The equine mannequin allows vets to provide a thorough knowledge of the techniques that should be used by the Fire and Rescue Service to move horses in need of rescue. It is paramount for equine veterinarians that will be called to an incident to manage the veterinary care of the animals during the rescue. Read more…

RVC Boltons Park Farm

The RVC Farm Animal Practice offers a 24-hour referral service for first opinion practices and treat all farm animal species, including camelids (alpacas and llamas), goats, sheep and cattle.

Recent support from the ACT has led to the funding of:

Bovine activity tracker
The cow herd located at RVC's Boltons Park Farm have recently been fitted with an activity tracker named CowAlert. The CowAlert system consists of several monitoring sensors placed on their legs and they measure and track activity budgets, detect lameness and oestrus.

Technology and ‘big data’ are becoming more common on farms, and the data gathered from the CowAlert system will complement the clinical activity of RVC farm staff. Once the sensors have been tracking activity for a short period of time, the system can access historic data to learn cows’ individual behaviour and flag up any changes which may indicate an issue.

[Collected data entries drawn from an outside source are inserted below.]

-- ==== Sys2Proof/Laws/FrameTick.lean ====
section
/-! SUPPORT. What one count does: the blocks each part of it leaves alone, and which commands fall on it from which part. -/

namespace Sys2Proof.Machine

/-! ### The orders of one count (log 3) -/

theorem mem_takeGroups (i : Instr) : ∀ (fuel n : Nat) (groups : List (List Instr)), groups.length ≤ fuel →
    (i ∈ takeGroups fuel n groups ↔ ∃ g ∈ groups, i ∈ g) := by
  intro fuel
  induction fuel with
  | zero => intro n groups h; simp at h; subst h; simp [takeGroups]
  | succ k ih =>
    intro n groups h
    simp only [takeGroups, List.mem_append]
    rcases Nat.eq_zero_or_pos groups.length with h0 | hpos
    · obtain rfl := List.length_eq_zero_iff.1 h0
      simpa using ih (n / 0) [] (by simp)
    · have hm : n % groups.length < groups.length := Nat.mod_lt _ hpos
      rw [ih _ _ (by rw [List.length_eraseIdx]; simp [hm]; omega), List.getD_eq_getElem _ _ hm]
      constructor
      · rintro (h1 | ⟨g, hg, h1⟩)
        · exact ⟨_, List.getElem_mem hm, h1⟩
        · exact ⟨g, List.mem_of_mem_eraseIdx hg, h1⟩
      · rintro ⟨g, hg, h1⟩
        obtain ⟨j, hj, rfl⟩ := List.getElem_of_mem hg
        by_cases hjm : j = n % groups.length
        · subst hjm; exact .inl h1
        · exact .inr ⟨groups[j], List.mem_eraseIdx_iff_getElem.2 ⟨j, hj, hjm, rfl⟩, h1⟩

/-- Whatever the order, the queue of a count holds the commands of its groups and no others. -/
theorem mem_arrange (i : Instr) (now : Nat) (groups : List (List Instr)) :
    i ∈ arrange now groups ↔ ∃ g ∈ groups, i ∈ g := by
  unfold arrange
  split
  · simp
  · exact mem_takeGroups i _ _ _ le_rfl

/-! ### What the parts of a count leave alone -/

/-- The pins' part changes the pins, the count and the stimulus alone. -/
@[simp] theorem pinTick_frame (s : State) :
    (pinTick s).2.pending = s.pending ∧ (pinTick s).2.now = s.now + 1 ∧ (pinTick s).2.sid = s.sid ∧
    (pinTick s).2.config = s.config ∧ (pinTick s).2.tb = s.tb ∧ (pinTick s).2.mc = s.mc ∧ (pinTick s).2.pcu = s.pcu ∧
    (pinTick s).2.tc = s.tc ∧ (pinTick s).2.lc = s.lc ∧ (pinTick s).2.mu = s.mu ∧ (pinTick s).2.lp = s.lp ∧
    (pinTick s).2.pins.lrx = (nextPins s).lrx ∧ (pinTick s).2.pins.seln = (nextPins s).seln ∧
    (pinTick s).2.pins.sck = (nextPins s).sck ∧ (pinTick s).2.pins.sdi = (nextPins s).sdi := by
  simp [pinTick]

/-- The time part changes TB, MC and PCU alone. -/
theorem timePart_frame (s : State) :
    (timePart s).2 = { s with tb := (timePart s).2.tb, mc := (timePart s).2.mc, pcu := (timePart s).2.pcu } := by
  unfold timePart
  simp only []
  split
  · rfl
  · unfold timeTick channelTick
    simp only []
    split <;> rfl

@[simp] theorem receiverSample_frame (s : State) :
    (receiverSample s).2 = { s with lc := (receiverSample s).2.lc } := by
  unfold receiverSample; (repeat' split) <;> rfl

@[simp] theorem senderSample_frame (bits : List Bool) (index : Nat) (bit : Bool) (s : State) :
    (senderSample bits index bit s).2 = { s with lc := (senderSample bits index bit s).2.lc } := by
  unfold senderSample; (repeat' split) <;> rfl

@[simp] theorem frameSample_frame (bit : Bool) (s : State) :
    (frameSample bit s).2 = { s with lc := (frameSample bit s).2.lc } := by
  unfold frameSample
  split
  · rfl
  · simp only []
    split
    · rw [senderSample_frame]; rfl
    · rw [receiverSample_frame]; rfl

@[simp] theorem sampleBit_frame (bit : Bool) (s : State) : (sampleBit bit s).2 = { s with lc := (sampleBit bit s).2.lc } := by
  unfold sampleBit
  simp only []
  split
  · rfl
  · rfl
  · rw [frameSample_frame]; rfl

/-- The line's part changes LC alone. -/
theorem lineTick_frame (s : State) : (lineTick s).2 = { s with lc := (lineTick s).2.lc } := by
  unfold lineTick
  simp only []
  split
  · split
    · rw [sampleBit_frame]; rfl
    · rfl
  · split
    · rw [sampleBit_frame]; rfl
    · rfl

/-- The port's part changes LP alone. -/
theorem portTick_frame (s : State) : (portTick s).2 = { s with lp := (portTick s).2.lp } := rfl

/-! ### Which commands fall on a count -/

/-- The part of a count that brings a command: the pins 0, the time base 1, the line 2, the local port 3. -/
def rowGroup : Instr → Nat
  | .fltnFall | .fltnRise | .tripnLow | .tripnHigh => 0
  | .beaconDeadline | .outputCarrierStart | .epochBoundary | .listenTimerExpiry | .candidateFillPoint | .statusFill _
  | .missedBeacon | .peak | .compareMatch _ | .mailCompletion => 1
  | .lineRaised | .lineInactive | .framerIdle | .frameStartSeen | .startOpportunity | .arbitrationLost | .arbitrationPassed
  | .beaconMarker | .frameSuccess _ _ | .transmitFailure | .refusalBitSampled | .joinLeaveReplyComplete _ _ _ _
  | .frameDiscarded _ | .tripFrameReceived _ _ _ | .beaconReceived _ _ | .joinReceived _ _ | .leaveReceived _
  | .statusReceived _ _ | .mailReceived _ _ _ | .mailForOtherDestination _ => 2
  | _ => 3

/-- All commands of a list fall on a count from one part of it. -/
def rowsOf (part : Nat) (rows : List Instr) : Prop := ∀ i ∈ rows, rowGroup i = part

theorem rowsOf_nil (part : Nat) : rowsOf part [] := by simp [rowsOf]

theorem rowsOf_cons (part : Nat) (i : Instr) (rows : List Instr) :
    rowsOf part (i :: rows) ↔ rowGroup i = part ∧ rowsOf part rows := by
  unfold rowsOf; exact List.forall_mem_cons

theorem rowsOf_append (part : Nat) (a b : List Instr) : rowsOf part (a ++ b) ↔ rowsOf part a ∧ rowsOf part b := by
  unfold rowsOf; exact List.forall_mem_append

theorem mem_rowIf (i j : Instr) (c : Bool) : i ∈ rowIf c j ↔ c = true ∧ i = j := by
  cases c <;> simp [rowIf]

theorem rowsOf_rowIf (part : Nat) (c : Bool) (i : Instr) : rowsOf part (rowIf c i) ↔ (c = true → rowGroup i = part) := by
  cases c <;> simp [rowIf, rowsOf]

theorem rowsOf_matches (chs : List Channel) : rowsOf 1 (chs.map .compareMatch) := by
  intro i hi
  obtain ⟨ch, _, rfl⟩ := List.mem_map.1 hi
  rfl

theorem pinTick_rows (s : State) : rowsOf 0 (pinTick s).1 := by
  simp only [pinTick, pinRows, fltnRows, tripnRows]
  (repeat' split) <;> simp [rowsOf_append, rowsOf_cons, rowsOf_nil, rowsOf_rowIf, rowGroup]

theorem carrierRows_rows (cfg : ConfigRecord) (c : Nat) (s : State) : rowsOf 1 (carrierRows cfg c s) := by
  simp [carrierRows, rowsOf_append, rowsOf_rowIf, rowGroup]

theorem boundaryAndStart_rows (now : Nat) (boundary start : Bool) (rest : List Instr) (h : rowsOf 1 rest) :
    rowsOf 1 (boundaryAndStart now boundary start rest) := by
  unfold boundaryAndStart
  split <;> simp [rowsOf_append, rowsOf_cons, rowsOf_rowIf, rowGroup, h]

theorem timePart_rows (s : State) : rowsOf 1 (timePart s).1 := by
  unfold timePart
  simp only []
  split
  · exact rowsOf_nil 1
  · unfold timeTick channelTick
    simp only [rowsOf_append]
    refine ⟨⟨⟨(rowsOf_rowIf _ _ _).2 fun _ => rfl, boundaryAndStart_rows _ _ _ _ ?_⟩, (rowsOf_rowIf _ _ _).2 fun _ => rfl⟩, rowsOf_matches _⟩
    split
    · exact rowsOf_nil 1
    · exact carrierRows_rows _ _ _

theorem deliveryOf_row (own : StationId) (kind : Nat) (src : StationId) (payload : List Byte) (c : Instr)
    (h : deliveryOf own kind src payload = some c) : rowGroup c = 2 := by
  unfold deliveryOf at h
  split at h
  · split at h <;> cases h; rfl
  · split at h
    · obtain ⟨_, _, rfl⟩ := Option.map_eq_some_iff.1 h; rfl
    · split at h
      · split at h <;> cases h; rfl
      · split at h
        · cases h; rfl
        · split at h
          · split at h <;> cases h; rfl
          · split at h
            · split at h
              · split at h <;> (cases h; rfl)
              · cases h
            · cases h

theorem endOfChecks_row (own : StationId) (kind : Nat) (src : StationId) (payload : List Byte) (good : Bool) :
    rowGroup (endOfChecks own kind src payload good) = 2 := by
  unfold endOfChecks
  split
  · rfl
  · split
    · rfl
    · cases h : deliveryOf own kind src payload with
      | none => rfl
      | some c => exact deliveryOf_row _ _ _ _ _ h

theorem receiverSample_rows (s : State) : rowsOf 2 (receiverSample s).1 := by
  unfold receiverSample
  (repeat' split) <;> simp [rowsOf_cons, rowsOf_nil, endOfChecks_row] <;> rfl

theorem senderSample_rows (bits : List Bool) (index : Nat) (bit : Bool) (s : State) :
    rowsOf 2 (senderSample bits index bit s).1 := by
  unfold senderSample
  (repeat' split) <;> first | exact rowsOf_nil 2 | exact (rowsOf_rowIf _ _ _).2 fun _ => rfl

theorem frameSample_rows (bit : Bool) (s : State) : rowsOf 2 (frameSample bit s).1 := by
  unfold frameSample
  split
  · exact rowsOf_nil 2
  · simp only []
    split
    · exact senderSample_rows _ _ _ _
    · exact receiverSample_rows _

theorem sampleBit_rows (bit : Bool) (s : State) : rowsOf 2 (sampleBit bit s).1 := by
  unfold sampleBit
  simp only [rowsOf_append]
  refine ⟨(rowsOf_rowIf _ _ _).2 fun _ => rfl, ?_⟩
  generalize mapLc _ s = u
  cases hu : u.lc.framer
  · exact (rowsOf_rowIf _ _ _).2 fun _ => rfl
  · exact rowsOf_nil 2
  · exact frameSample_rows _ _

theorem boundaryRows_rows (s : State) : rowsOf 2 (boundaryRows s) := by
  unfold boundaryRows replyRows
  (repeat' split) <;> simp [rowsOf_append, rowsOf_cons, rowsOf_nil, rowsOf_rowIf, rowGroup]

theorem idleRows_rows (level : Bool) (s : State) : rowsOf 2 (idleRows level s) := by
  unfold idleRows
  simp only []
  (repeat' split) <;> simp [rowsOf_append, rowsOf_nil, rowsOf_rowIf, rowGroup]

theorem lineTick_rows (s : State) : rowsOf 2 (lineTick s).1 := by
  unfold lineTick monitorTick
  simp only [rowsOf_append]
  refine ⟨⟨⟨(rowsOf_rowIf _ _ _).2 fun _ => rfl, ?_⟩, idleRows_rows _ _⟩, ?_⟩
  · split
    · exact boundaryRows_rows _
    · exact rowsOf_nil 2
  · (repeat' split) <;> first | exact sampleBit_rows _ _ | exact rowsOf_nil 2

theorem commandOfCode_row (code : Byte) (payload : List Byte) : rowGroup (commandOfCode code payload) = 3 := by
  unfold commandOfCode
  split <;> rfl

theorem commandOfWindow_row (bytes : List Byte) (c : Instr) (h : commandOfWindow bytes = some c) : rowGroup c = 3 := by
  unfold commandOfWindow at h
  split at h
  · split at h
    · cases h; rfl
    · split at h
      · cases h
      · simp only [] at h
        split at h <;> cases h
        · exact commandOfCode_row _ _
        · rfl
  · cases h

theorem portTick_rows (s : State) : rowsOf 3 (portTick s).1 := by
  have hw : ∀ bytes, rowsOf 3 (commandOfWindow bytes).toList := fun bytes i hi =>
    commandOfWindow_row bytes i (by simpa using hi)
  unfold portTick
  simp only [rowsOf_append]
  constructor
  · unfold selectTick
    split <;> simp [rowsOf_cons, rowsOf_nil, rowGroup]
  · have hr : rowsOf 3 (risingEdge s.pins.sdi (selectTick s.pins.seln s.lp).2).1 := by
      unfold risingEdge
      split
      · simp only []
        split
        · exact hw _
        · exact rowsOf_nil 3
      · split <;> exact rowsOf_nil 3
      · exact rowsOf_nil 3
    (repeat' split) <;> first | exact rowsOf_nil 3 | exact hr

/-! ### One count with RESETN high -/

theorem step_of_oneCount (s : State) (h : oneCount s) : step s = .next (runningTick s) := by
  obtain ⟨h1, h2, h3⟩ := h
  simp [step, h1, tick, h2, h3]

/-- One count completes no mail and makes no receipt. -/
theorem headLeaves_of_count (s : State) (rows : List Instr) :
    headLeaves (freshMail rows (portTick (lineTick (timePart (pinTick s).2).2).2).2.mu) = headLeaves s.mu := by
  rw [portTick_frame, lineTick_frame, timePart_frame]
  simp only [headLeaves, freshMail, pinTick_frame]

/-- The queue of a count: each command falls on it from its own part. -/
theorem mem_runningTick (i : Instr) (s : State) :
    i ∈ (runningTick s).pending ↔
      i ∈ (pinTick s).1 ∨ i ∈ (timePart (pinTick s).2).1 ∨ (headLeaves s.mu = true ∧ i = .mailCompletion) ∨
        i ∈ (lineTick (timePart (pinTick s).2).2).1 ∨ i ∈ (portTick (lineTick (timePart (pinTick s).2).2).2).1 := by
  have hm := headLeaves_of_count s (lineTick (timePart (pinTick s).2).2).1
  simp only [runningTick, mem_arrange, List.mem_cons, List.not_mem_nil, or_false, exists_eq_or_imp, exists_eq_left,
    List.mem_append, mem_rowIf, mapMu, hm, or_assoc]

end Sys2Proof.Machine
end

Early detection of lameness is vital, and early treatment results in improved recovery. The monitors will enable the long-term monitoring of the impact of lameness on the cattle and to develop early intervention tactics. These monitors may also help the detection of sub-clinical disease in the herd. Cows are naturally stoic in nature and as such may hide disease until it is advanced. Any detection of sub-clinical disease will have a huge benefit to the welfare of the cattle.

Bovine calving simulator
The life-sized calving simulator has multiple uses for teaching and learning at the RVC. Using the simulator, veterinary students can learn calving in a hands-on manner without the need for working on a live animal. In addition, students can learn rectal palpation and the simulator also has a functional udder allowing for the teaching of mastitis investigation and milk sampling.

The calving simulator comes with a life-size calf so that real-life situations can be reproduced, and the calf bends as a real calf would. The simulator also has various uterine inserts that can be used to practice artificial insemination and pregnancy diagnosis (there are various stages of pregnancy).